#### INFORMATION SUPPLIED:
/-! ### The pending late write (10_state.md R34, R35) -/

/-- A late write to register `r` is pending, so a time-2 write to `r` now is refused (R35). -/
abbrev State.pending (s : State) (r : RegNum) : Prop := ∃ w ∈ s.late, w.reg = r

/-- What register `r` holds once the pending late write has landed (R31 step 6, R34). -/
def State.landed (s : State) (r : RegNum) : Word :=
  match s.late with
  | some w => if w.reg = r then w.val else s.reg r
  | none => s.reg r

/-- The fetch address of the instruction after next when this instruction does not write the pc: the target of a pending
late write to register 2, else the next in sequence (R31 step 7, R36, R37). -/
def State.seqFetch (s : State) : Word :=
  match s.late with
  | some w => if w.reg = pcReg then w.val else s.fa1 + 4#32
  | none => s.fa1 + 4#32

/-! ### Next states -/

/-- What every completed instruction does: fetch advances to `fa1`, the window of remembered stores moves on, and `ctx` and
the launch parameters stay (R31 step 7, R74, R28, R392). -/
structure Advances (s t : State) : Prop where
  fetched : t.fa0 = s.fa1
  window : t.store2 = s.store1
  ctx : t.ctx = s.ctx
  cfg : t.cfg = s.cfg

/-- No byte of memory changes, and no store is remembered. -/
structure MemorySame (s t : State) : Prop where
  bytes : ∀ a, t.mem.get a = s.mem.get a
  noStore : t.store1 = none

/-- The `bytes` are stored from `ea` on and every other byte of memory stays (20_memory.md R63, R74). -/
structure MemoryStored (s t : State) (ea : Word) (bytes : List Byte) : Prop where
  stored : ∀ i (h : i < bytes.length), t.mem.get (ea.toNat + i) = some bytes[i]
  others : ∀ a, (a < ea.toNat ∨ ea.toNat + bytes.length ≤ a) → t.mem.get a = s.mem.get a
  remembered : t.store1 = some ⟨ea, bytes.length⟩

/-- Every stored register but `rd` holds what it held, once the pending late write has landed. -/
def OthersLanded (s t : State) (rd : RegNum) : Prop :=
  ∀ r, r ≠ pcReg → r ≠ rd → t.reg r = s.landed r

/-- Every stored register holds what it held, once the pending late write has landed. -/
def AllLanded (s t : State) : Prop := ∀ r, r ≠ pcReg → t.reg r = s.landed r

/-- The next state of an ALU instruction: `rd` holds `r` (register 2: execution goes on at `r` after one shadow), the flags
are `fl`, and nothing else changes (40_ri.md R140, R147, R160, 10_state.md R33, R36). `drew` says that a free value was used. -/
structure AluNext (s t : State) (rd : RegNum) (r : Word) (fl : Flags) (drew : Bool) : Prop where
  advances : Advances s t
  memory : MemorySame s t
  dest : rd ≠ pcReg → t.reg rd = r
  sequence : rd ≠ pcReg → t.fa1 = s.seqFetch
  jump : rd = pcReg → t.fa1 = r
  others : OthersLanded s t rd
  flags : t.flags = fl
  noLate : t.late = none
  draws : t.draws = s.draws + drew.toNat

/-- The next state of a load: the data reaches `rd` late, Rs1 holds `sum` if `q`, and nothing else changes
(43_rm.md R231, R232). -/
structure LoadNext (s t : State) (rd rs1 : RegNum) (q : Bool) (sum v : Word) : Prop where
  advances : Advances s t
  memory : MemorySame s t
  late : t.late = some ⟨rd, v⟩
  base : q = true → t.reg rs1 = sum
  others : ∀ r, r ≠ pcReg → (q = true → r ≠ rs1) → t.reg r = s.landed r
  sequence : t.fa1 = s.seqFetch
  flags : t.flags = s.flags
  draws : t.draws = s.draws

/-- The next state of a store: the bytes lie in memory from `ea` on, Rs1 holds `sum` if `q`, and nothing else changes
(43_rm.md R231, R232, R235). -/
structure StoreNext (s t : State) (rs1 : RegNum) (q : Bool) (sum ea : Word) (bytes : List Byte) : Prop where
  advances : Advances s t
  memory : MemoryStored s t ea bytes
  noLate : t.late = none
  base : q = true → t.reg rs1 = sum
  others : ∀ r, r ≠ pcReg → (q = true → r ≠ rs1) → t.reg r = s.landed r
  sequence : t.fa1 = s.seqFetch
  flags : t.flags = s.flags
  draws : t.draws = s.draws

/-- The next state of a conditional branch: execution goes on at `target` after one shadow if the condition holds, in
sequence otherwise; nothing else changes (45_br.md R290, R291). -/
structure BranchNext (s t : State) (taken : Bool) (target : Word) : Prop where
  advances : Advances s t
  memory : MemorySame s t
  jump : taken = true → t.fa1 = target
  sequence : taken = false → t.fa1 = s.seqFetch
  others : AllLanded s t
  flags : t.flags = s.flags
  noLate : t.late = none
  draws : t.draws = s.draws

/-! ### Readable and writable memory (20_memory.md R62, R63, R66, R72) -/

/-- `MEM_MAP` admits the `n` bytes at `ea`. -/
abbrev State.mapped (s : State) (ea : Word) (n : Nat) : Prop := ∀ i < n, Config.admits s.cfg (ea.toNat + i) = true

/-- The bytes at `ea`, lowest address first, are `bs`. -/
abbrev State.holds (s : State) (ea : Word) (bs : List Byte) : Prop :=
  ∀ i (h : i < bs.length), s.mem.get (ea.toNat + i) = some bs[i]

/-- How many bytes a load of a width reads (R61). -/
def loadLen : LoadType → Nat
  | .w => 4
  | .h => 2
  | .hz => 2
  | .b => 1
  | .bz => 1

/-- The bytes at `ea` make the datum `v` of a load, as the byte order and the extension say (R62, R67, 44_rrm.md R252). -/
def State.datum (s : State) (ea : Word) (t : LoadType) (v : Word) : Prop :=
  match t with
  | .w => ∃ b0 b1 b2 b3 : Byte, s.holds ea [b0, b1, b2, b3]
      ∧ v = (if s.cfg.endian = .big then b0 ++ b1 ++ b2 ++ b3 else b3 ++ b2 ++ b1 ++ b0)
  | .h => ∃ b0 b1 : Byte, s.holds ea [b0, b1] ∧ v = BitVec.signExtend 32 (if s.cfg.endian = .big then b0 ++ b1 else b1 ++ b0)
  | .hz => ∃ b0 b1 : Byte, s.holds ea [b0, b1] ∧ v = BitVec.setWidth 32 (if s.cfg.endian = .big then b0 ++ b1 else b1 ++ b0)
  | .b => ∃ b0 : Byte, s.holds ea [b0] ∧ v = BitVec.signExtend 32 b0
  | .bz => ∃ b0 : Byte, s.holds ea [b0] ∧ v = BitVec.setWidth 32 b0

/-- The bytes a store of a width lays out: the least significant part-word of the register, most significant byte first
in big-endian order (R63, R68). -/
def layout (e : Endian) (t : StoreType) (v : Word) : List Byte :=
  match e, t with
  | .big, .w => [v.extractLsb' 24 8, v.extractLsb' 16 8, v.extractLsb' 8 8, v.extractLsb' 0 8]
  | .little, .w => [v.extractLsb' 0 8, v.extractLsb' 8 8, v.extractLsb' 16 8, v.extractLsb' 24 8]
  | .big, .h => [v.extractLsb' 8 8, v.extractLsb' 0 8]
  | .little, .h => [v.extractLsb' 0 8, v.extractLsb' 8 8]
  | _, .b => [v.extractLsb' 0 8]

/-! ### Results and flags (40_ri.md R141 to R148) -/

/-- `r` is the value of an operation on `a` and `b` with the C flag `c` (R141, R142, R148, 42_rrr.md R202, 44_rrm.md R251). A
shift has a value only for an amount of 0 to 31 (left) or -1 to -31 (right). -/
def OpValue (op : AluOp) (a b : Word) (c : Bool) (r : Word) : Prop :=
  match op with
  | .add => r = a + b
  | .addc => r = a + b + BitVec.ofNat 32 c.toNat
  | .sub => r = a - b
  | .subb => r = a + ~~~b + BitVec.ofNat 32 c.toNat
  | .and => r = a &&& b
  | .or => r = a ||| b
  | .xor => r = a ^^^ b
  | .sh => (∃ n ≤ 31, b = BitVec.ofNat 32 n ∧ r = a <<< n)
      ∨ ∃ m ≤ 31, 1 ≤ m ∧ b = -BitVec.ofNat 32 m ∧ r = a >>> m
  | .sha => (∃ n ≤ 31, b = BitVec.ofNat 32 n ∧ r = a <<< n)
      ∨ ∃ m ≤ 31, 1 ≤ m ∧ b = -BitVec.ofNat 32 m ∧ r = a.sshiftRight m

/-- Z, N, V, C of the 33-bit sum `a + b' + cin`: `b'` is the second input of the adder, so the complement for sub and subb
(R141, R143 to R146). -/
def sumFlags (a b' : Word) (cin : Bool) : Flags where
  z := a + b' + BitVec.ofNat 32 cin.toNat == 0#32
  n := (a + b' + BitVec.ofNat 32 cin.toNat).getLsbD 31
  v := a.getLsbD 31 == b'.getLsbD 31 && (a + b' + BitVec.ofNat 32 cin.toNat).getLsbD 31 != a.getLsbD 31
  c := decide (4294967296 ≤ a.toNat + b'.toNat + cin.toNat)

/-- Z and N of a result, with V cleared and the C flag given: logical operations and shifts (R143 to R146). -/
def resultFlags (r : Word) (c : Bool) : Flags := ⟨r == 0#32, r.getLsbD 31, false, c⟩

/-- C after a left shift of `a` by `n`: the least significant bit discarded, or a free value when none is (R146). -/
def leftShiftCarry (a : Word) (n : Nat) (free : Bool) : Bool := if n = 0 then free else a.getLsbD (32 - n)

/-! ### Addresses and free values -/

/-- The effective address of RRM: the value of the address operation if `P`, else Rs1 (44_rrm.md R251). -/
def State.rrmAddr (s : State) (op : AluOp) (rs1 rs2 : RegNum) (p : Bool) : Option Word :=
  if p then
    match aluValue op (s.x rs1) (s.x rs2) s.flags.c with
    | .ok sum => some sum
    | .error _ => none
  else some (s.x rs1)

/-- The effective address of a load or a store (43_rm.md R231, 44_rrm.md R251, 47_sls_sli.md R315, 48_spls.md R331). -/
def State.eaOf (s : State) : Instr → Option Word
  | .ldRm _ rs1 p _ k | .stRm _ rs1 p _ k => some (effAddr p (s.x rs1) (s.x rs1 + k.signExtend 32))
  | .ldRrmAdd _ rs1 rs2 p _ _ => s.rrmAddr .add rs1 rs2 p
  | .ldRrmAddc _ rs1 rs2 p _ _ => s.rrmAddr .addc rs1 rs2 p
  | .ldRrmSub _ rs1 rs2 p _ _ => s.rrmAddr .sub rs1 rs2 p
  | .ldRrmSubb _ rs1 rs2 p _ _ => s.rrmAddr .subb rs1 rs2 p
  | .ldRrmAnd _ rs1 rs2 p _ _ => s.rrmAddr .and rs1 rs2 p
  | .ldRrmOr _ rs1 rs2 p _ _ => s.rrmAddr .or rs1 rs2 p
  | .ldRrmXor _ rs1 rs2 p _ _ => s.rrmAddr .xor rs1 rs2 p
  | .ldRrmSh _ rs1 rs2 p _ => s.rrmAddr .sh rs1 rs2 p
  | .ldRrmSha _ rs1 rs2 p _ => s.rrmAddr .sha rs1 rs2 p
  | .stRrmAdd _ rs1 rs2 p _ _ => s.rrmAddr .add rs1 rs2 p
  | .stRrmAddc _ rs1 rs2 p _ _ => s.rrmAddr .addc rs1 rs2 p
  | .stRrmSub _ rs1 rs2 p _ _ => s.rrmAddr .sub rs1 rs2 p
  | .stRrmSubb _ rs1 rs2 p _ _ => s.rrmAddr .subb rs1 rs2 p
  | .stRrmAnd _ rs1 rs2 p _ _ => s.rrmAddr .and rs1 rs2 p
  | .stRrmOr _ rs1 rs2 p _ _ => s.rrmAddr .or rs1 rs2 p
  | .stRrmXor _ rs1 rs2 p _ _ => s.rrmAddr .xor rs1 rs2 p
  | .stRrmSh _ rs1 rs2 p _ => s.rrmAddr .sh rs1 rs2 p
  | .stRrmSha _ rs1 rs2 p _ => s.rrmAddr .sha rs1 rs2 p
  | .ldSls _ addr | .stSls _ addr => some (slsAddr addr)
  | .ldhSpls _ rs1 _ p _ k | .ldbSpls _ rs1 _ p _ k => some (effAddr p (s.x rs1) (s.x rs1 + k.signExtend 32))
  | .sthSpls _ rs1 p _ k | .stbSpls _ rs1 p _ k => some (effAddr p (s.x rs1) (s.x rs1 + k.signExtend 32))
  | _ => none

#### WHAT TO DO:
What you output must match the lines from the beginning of the material through the line with "Next states -/" exactly, both ends included.

#### EXERCISE OUTPUT:
/-! ### The pending late write (10_state.md R34, R35) -/

/-- A late write to register `r` is pending, so a time-2 write to `r` now is refused (R35). -/
abbrev State.pending (s : State) (r : RegNum) : Prop := ∃ w ∈ s.late, w.reg = r

/-- What register `r` holds once the pending late write has landed (R31 step 6, R34). -/
def State.landed (s : State) (r : RegNum) : Word :=
  match s.late with
  | some w => if w.reg = r then w.val else s.reg r
  | none => s.reg r

/-- The fetch address of the instruction after next when this instruction does not write the pc: the target of a pending
late write to register 2, else the next in sequence (R31 step 7, R36, R37). -/
def State.seqFetch (s : State) : Word :=
  match s.late with
  | some w => if w.reg = pcReg then w.val else s.fa1 + 4#32
  | none => s.fa1 + 4#32

/-! ### Next states -/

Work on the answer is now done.